ACTIVITY:
Once you reach the line containing "(s.setPending actions).vel = s.vel := rfl" in the data below, restate each line word for word up to and including the one containing "(s.setPending actions).tid = s.tid := rfl".
Start of INFORMATION SHOWN
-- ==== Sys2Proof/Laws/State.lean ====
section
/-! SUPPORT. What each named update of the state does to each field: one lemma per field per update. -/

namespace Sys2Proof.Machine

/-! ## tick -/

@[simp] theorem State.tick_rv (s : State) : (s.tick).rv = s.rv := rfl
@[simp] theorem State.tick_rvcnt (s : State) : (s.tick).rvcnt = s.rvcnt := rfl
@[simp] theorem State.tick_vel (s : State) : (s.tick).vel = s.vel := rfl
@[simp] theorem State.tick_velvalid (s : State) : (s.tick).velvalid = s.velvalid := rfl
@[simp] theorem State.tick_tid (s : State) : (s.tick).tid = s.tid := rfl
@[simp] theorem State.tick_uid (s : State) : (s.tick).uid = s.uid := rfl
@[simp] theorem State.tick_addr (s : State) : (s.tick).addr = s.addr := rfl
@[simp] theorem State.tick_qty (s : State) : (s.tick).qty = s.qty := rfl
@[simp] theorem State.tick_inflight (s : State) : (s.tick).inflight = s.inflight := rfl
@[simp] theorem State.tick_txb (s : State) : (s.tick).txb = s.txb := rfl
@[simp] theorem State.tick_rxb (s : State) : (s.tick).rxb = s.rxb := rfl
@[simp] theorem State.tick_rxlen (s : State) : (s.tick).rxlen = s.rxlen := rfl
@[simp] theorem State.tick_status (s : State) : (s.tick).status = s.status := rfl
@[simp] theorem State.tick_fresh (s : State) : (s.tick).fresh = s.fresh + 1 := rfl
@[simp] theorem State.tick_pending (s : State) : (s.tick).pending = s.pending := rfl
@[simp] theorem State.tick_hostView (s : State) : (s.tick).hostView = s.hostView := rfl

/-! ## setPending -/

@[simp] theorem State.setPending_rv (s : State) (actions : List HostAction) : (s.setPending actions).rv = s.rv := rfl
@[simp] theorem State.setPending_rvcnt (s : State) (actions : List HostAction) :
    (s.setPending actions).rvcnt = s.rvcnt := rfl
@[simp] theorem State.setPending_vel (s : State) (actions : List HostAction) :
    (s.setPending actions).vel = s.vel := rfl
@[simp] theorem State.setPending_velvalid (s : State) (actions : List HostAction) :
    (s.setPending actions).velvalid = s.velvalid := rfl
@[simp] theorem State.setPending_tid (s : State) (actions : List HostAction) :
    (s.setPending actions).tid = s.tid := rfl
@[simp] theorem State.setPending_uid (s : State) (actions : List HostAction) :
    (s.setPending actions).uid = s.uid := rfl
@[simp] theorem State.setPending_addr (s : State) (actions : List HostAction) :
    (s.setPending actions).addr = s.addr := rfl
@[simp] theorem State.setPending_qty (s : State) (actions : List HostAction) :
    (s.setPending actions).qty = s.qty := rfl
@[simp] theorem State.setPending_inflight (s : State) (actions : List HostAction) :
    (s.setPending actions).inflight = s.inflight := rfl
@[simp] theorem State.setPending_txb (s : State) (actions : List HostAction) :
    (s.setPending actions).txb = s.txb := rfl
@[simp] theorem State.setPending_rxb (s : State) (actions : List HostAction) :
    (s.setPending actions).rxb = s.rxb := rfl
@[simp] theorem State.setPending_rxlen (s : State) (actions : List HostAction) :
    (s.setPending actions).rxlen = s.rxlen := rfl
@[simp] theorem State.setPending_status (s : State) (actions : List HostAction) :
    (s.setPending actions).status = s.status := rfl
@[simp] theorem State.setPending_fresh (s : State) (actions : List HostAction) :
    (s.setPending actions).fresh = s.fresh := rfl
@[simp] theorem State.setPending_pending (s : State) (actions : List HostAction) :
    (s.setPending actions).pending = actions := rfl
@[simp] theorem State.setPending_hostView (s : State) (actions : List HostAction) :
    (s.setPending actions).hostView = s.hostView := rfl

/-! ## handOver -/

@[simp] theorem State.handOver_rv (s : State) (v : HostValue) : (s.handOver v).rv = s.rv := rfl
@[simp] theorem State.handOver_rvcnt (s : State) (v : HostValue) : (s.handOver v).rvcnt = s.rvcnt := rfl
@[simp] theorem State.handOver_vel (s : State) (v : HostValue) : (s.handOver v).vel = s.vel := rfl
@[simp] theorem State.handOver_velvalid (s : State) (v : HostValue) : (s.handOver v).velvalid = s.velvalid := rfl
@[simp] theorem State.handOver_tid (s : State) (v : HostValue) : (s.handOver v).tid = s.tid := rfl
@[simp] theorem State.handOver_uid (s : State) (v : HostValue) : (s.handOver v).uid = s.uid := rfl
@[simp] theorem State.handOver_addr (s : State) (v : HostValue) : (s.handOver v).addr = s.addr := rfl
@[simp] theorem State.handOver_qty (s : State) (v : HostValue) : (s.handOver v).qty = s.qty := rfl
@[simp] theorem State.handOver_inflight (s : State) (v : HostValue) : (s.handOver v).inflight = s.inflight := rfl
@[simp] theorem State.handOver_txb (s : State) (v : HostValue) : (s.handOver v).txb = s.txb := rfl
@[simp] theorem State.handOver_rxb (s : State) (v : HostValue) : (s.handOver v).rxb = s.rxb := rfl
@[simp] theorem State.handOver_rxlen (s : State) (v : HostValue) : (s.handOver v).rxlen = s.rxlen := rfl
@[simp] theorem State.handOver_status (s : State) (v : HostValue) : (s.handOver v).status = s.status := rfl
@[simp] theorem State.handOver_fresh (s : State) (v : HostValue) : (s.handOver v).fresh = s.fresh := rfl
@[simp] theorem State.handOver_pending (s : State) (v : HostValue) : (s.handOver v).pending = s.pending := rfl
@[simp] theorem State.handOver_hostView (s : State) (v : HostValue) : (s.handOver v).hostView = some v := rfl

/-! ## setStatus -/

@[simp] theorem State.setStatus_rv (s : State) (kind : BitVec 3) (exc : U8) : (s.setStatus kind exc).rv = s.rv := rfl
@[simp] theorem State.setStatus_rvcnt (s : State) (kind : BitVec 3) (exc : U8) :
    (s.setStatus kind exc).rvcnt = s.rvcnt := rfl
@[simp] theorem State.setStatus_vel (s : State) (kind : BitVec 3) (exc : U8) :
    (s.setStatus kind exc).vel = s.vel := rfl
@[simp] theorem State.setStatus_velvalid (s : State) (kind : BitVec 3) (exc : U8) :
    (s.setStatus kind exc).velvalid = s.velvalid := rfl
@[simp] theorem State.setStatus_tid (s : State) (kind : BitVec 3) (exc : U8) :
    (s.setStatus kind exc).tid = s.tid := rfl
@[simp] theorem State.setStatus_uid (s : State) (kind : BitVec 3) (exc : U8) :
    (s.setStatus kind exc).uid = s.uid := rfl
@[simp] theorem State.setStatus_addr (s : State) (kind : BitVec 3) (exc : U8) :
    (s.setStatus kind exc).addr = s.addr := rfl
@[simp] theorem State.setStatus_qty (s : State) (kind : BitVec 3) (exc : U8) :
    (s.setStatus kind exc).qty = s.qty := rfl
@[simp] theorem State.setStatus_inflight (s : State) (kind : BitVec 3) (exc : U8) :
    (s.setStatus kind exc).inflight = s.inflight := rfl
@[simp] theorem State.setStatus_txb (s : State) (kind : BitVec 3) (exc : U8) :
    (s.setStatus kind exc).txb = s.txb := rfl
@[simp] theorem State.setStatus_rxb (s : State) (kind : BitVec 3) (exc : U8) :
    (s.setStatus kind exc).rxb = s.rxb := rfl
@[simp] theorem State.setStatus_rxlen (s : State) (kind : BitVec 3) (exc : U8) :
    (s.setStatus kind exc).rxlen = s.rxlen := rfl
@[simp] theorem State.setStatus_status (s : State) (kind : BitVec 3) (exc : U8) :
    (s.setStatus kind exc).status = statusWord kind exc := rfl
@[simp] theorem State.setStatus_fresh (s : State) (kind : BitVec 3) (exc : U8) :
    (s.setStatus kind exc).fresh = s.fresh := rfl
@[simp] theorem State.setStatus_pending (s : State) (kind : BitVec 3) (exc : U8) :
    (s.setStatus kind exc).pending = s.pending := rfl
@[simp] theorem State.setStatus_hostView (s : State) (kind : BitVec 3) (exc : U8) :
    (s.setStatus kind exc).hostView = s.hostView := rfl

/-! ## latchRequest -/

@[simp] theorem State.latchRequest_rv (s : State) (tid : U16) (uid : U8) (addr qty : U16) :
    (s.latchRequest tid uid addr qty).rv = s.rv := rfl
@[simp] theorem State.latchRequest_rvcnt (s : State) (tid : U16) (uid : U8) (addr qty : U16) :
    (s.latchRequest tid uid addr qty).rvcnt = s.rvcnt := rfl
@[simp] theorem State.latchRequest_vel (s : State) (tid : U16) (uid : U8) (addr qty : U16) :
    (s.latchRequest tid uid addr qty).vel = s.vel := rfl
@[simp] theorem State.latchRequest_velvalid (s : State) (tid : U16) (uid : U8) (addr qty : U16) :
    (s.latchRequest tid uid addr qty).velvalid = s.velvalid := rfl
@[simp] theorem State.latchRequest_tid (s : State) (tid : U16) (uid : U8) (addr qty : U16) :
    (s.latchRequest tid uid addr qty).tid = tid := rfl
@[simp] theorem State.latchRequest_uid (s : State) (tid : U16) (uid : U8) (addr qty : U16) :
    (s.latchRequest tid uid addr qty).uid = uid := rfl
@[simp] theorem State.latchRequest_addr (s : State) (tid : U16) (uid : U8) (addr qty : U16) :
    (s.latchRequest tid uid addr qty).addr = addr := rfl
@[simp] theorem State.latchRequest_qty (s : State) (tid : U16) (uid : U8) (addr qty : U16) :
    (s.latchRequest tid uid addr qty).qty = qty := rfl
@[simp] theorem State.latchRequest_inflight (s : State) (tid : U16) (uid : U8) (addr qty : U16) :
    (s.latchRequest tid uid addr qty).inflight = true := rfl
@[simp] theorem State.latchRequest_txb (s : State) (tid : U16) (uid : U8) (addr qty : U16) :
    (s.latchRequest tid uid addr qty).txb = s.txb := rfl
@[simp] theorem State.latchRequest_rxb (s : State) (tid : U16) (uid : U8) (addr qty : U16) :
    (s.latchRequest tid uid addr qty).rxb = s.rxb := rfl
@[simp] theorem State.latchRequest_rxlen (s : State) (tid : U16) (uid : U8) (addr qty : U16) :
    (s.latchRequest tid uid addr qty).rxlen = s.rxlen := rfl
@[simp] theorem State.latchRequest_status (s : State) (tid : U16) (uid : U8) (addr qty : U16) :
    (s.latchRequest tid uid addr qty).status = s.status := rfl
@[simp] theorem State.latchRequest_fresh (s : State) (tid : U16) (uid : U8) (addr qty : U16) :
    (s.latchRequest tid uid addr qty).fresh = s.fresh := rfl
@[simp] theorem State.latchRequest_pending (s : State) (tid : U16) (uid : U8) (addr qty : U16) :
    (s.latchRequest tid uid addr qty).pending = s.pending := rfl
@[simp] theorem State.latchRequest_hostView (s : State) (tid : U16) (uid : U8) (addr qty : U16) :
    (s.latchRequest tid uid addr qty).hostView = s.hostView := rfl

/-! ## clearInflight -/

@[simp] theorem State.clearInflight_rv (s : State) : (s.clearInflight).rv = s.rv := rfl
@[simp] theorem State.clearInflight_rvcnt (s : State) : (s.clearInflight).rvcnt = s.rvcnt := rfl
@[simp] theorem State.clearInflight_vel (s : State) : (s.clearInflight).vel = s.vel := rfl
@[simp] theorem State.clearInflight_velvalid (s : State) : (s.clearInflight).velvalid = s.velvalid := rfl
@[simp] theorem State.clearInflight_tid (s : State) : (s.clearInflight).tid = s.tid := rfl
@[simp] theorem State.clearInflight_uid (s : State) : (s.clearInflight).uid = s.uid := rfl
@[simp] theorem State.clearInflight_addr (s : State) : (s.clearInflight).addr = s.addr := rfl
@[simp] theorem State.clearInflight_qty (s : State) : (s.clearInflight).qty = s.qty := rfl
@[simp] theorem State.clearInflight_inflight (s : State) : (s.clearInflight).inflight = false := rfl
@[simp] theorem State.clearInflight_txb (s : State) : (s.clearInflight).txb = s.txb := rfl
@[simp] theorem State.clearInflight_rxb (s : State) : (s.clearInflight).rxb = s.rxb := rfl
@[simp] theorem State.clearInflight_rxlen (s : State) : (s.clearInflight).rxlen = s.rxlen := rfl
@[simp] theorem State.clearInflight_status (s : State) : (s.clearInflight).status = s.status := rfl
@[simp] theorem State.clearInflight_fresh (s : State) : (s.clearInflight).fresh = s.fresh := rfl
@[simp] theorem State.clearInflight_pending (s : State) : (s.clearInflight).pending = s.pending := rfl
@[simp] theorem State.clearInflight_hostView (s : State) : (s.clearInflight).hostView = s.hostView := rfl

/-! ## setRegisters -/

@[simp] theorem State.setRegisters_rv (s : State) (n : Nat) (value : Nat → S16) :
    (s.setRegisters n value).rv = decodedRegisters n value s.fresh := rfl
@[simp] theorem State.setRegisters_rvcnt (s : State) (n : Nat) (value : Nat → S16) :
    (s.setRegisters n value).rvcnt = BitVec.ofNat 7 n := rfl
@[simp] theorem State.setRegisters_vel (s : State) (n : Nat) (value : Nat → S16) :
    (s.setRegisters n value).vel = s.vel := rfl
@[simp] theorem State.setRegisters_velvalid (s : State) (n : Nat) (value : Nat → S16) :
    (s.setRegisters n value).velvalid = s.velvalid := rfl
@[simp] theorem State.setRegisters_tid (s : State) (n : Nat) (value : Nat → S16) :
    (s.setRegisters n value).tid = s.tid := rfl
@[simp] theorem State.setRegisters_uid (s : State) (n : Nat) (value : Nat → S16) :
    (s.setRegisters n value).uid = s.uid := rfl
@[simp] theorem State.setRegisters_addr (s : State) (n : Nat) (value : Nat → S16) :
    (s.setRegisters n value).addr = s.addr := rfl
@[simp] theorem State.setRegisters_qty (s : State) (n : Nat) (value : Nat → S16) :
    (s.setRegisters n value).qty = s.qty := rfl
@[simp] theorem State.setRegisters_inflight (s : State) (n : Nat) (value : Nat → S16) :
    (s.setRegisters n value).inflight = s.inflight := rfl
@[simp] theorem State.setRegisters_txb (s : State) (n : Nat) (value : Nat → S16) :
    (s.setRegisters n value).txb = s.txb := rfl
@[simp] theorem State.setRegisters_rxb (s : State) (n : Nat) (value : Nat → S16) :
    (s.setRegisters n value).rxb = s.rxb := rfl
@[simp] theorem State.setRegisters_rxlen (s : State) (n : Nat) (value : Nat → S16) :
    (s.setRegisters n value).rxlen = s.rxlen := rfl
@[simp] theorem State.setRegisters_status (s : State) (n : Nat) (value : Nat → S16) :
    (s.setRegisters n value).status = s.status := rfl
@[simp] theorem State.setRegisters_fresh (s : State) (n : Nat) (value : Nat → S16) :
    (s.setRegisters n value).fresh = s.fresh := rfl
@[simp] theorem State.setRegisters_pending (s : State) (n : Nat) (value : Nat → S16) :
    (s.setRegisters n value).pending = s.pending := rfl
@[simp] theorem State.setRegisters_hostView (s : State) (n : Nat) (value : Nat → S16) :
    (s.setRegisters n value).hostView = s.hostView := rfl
End of INFORMATION SHOWN
PROBLEM SOLUTION:
    (s.setPending actions).vel = s.vel := rfl
@[simp] theorem State.setPending_velvalid (s : State) (actions : List HostAction) :
    (s.setPending actions).velvalid = s.velvalid := rfl
@[simp] theorem State.setPending_tid (s : State) (actions : List HostAction) :
    (s.setPending actions).tid = s.tid := rfl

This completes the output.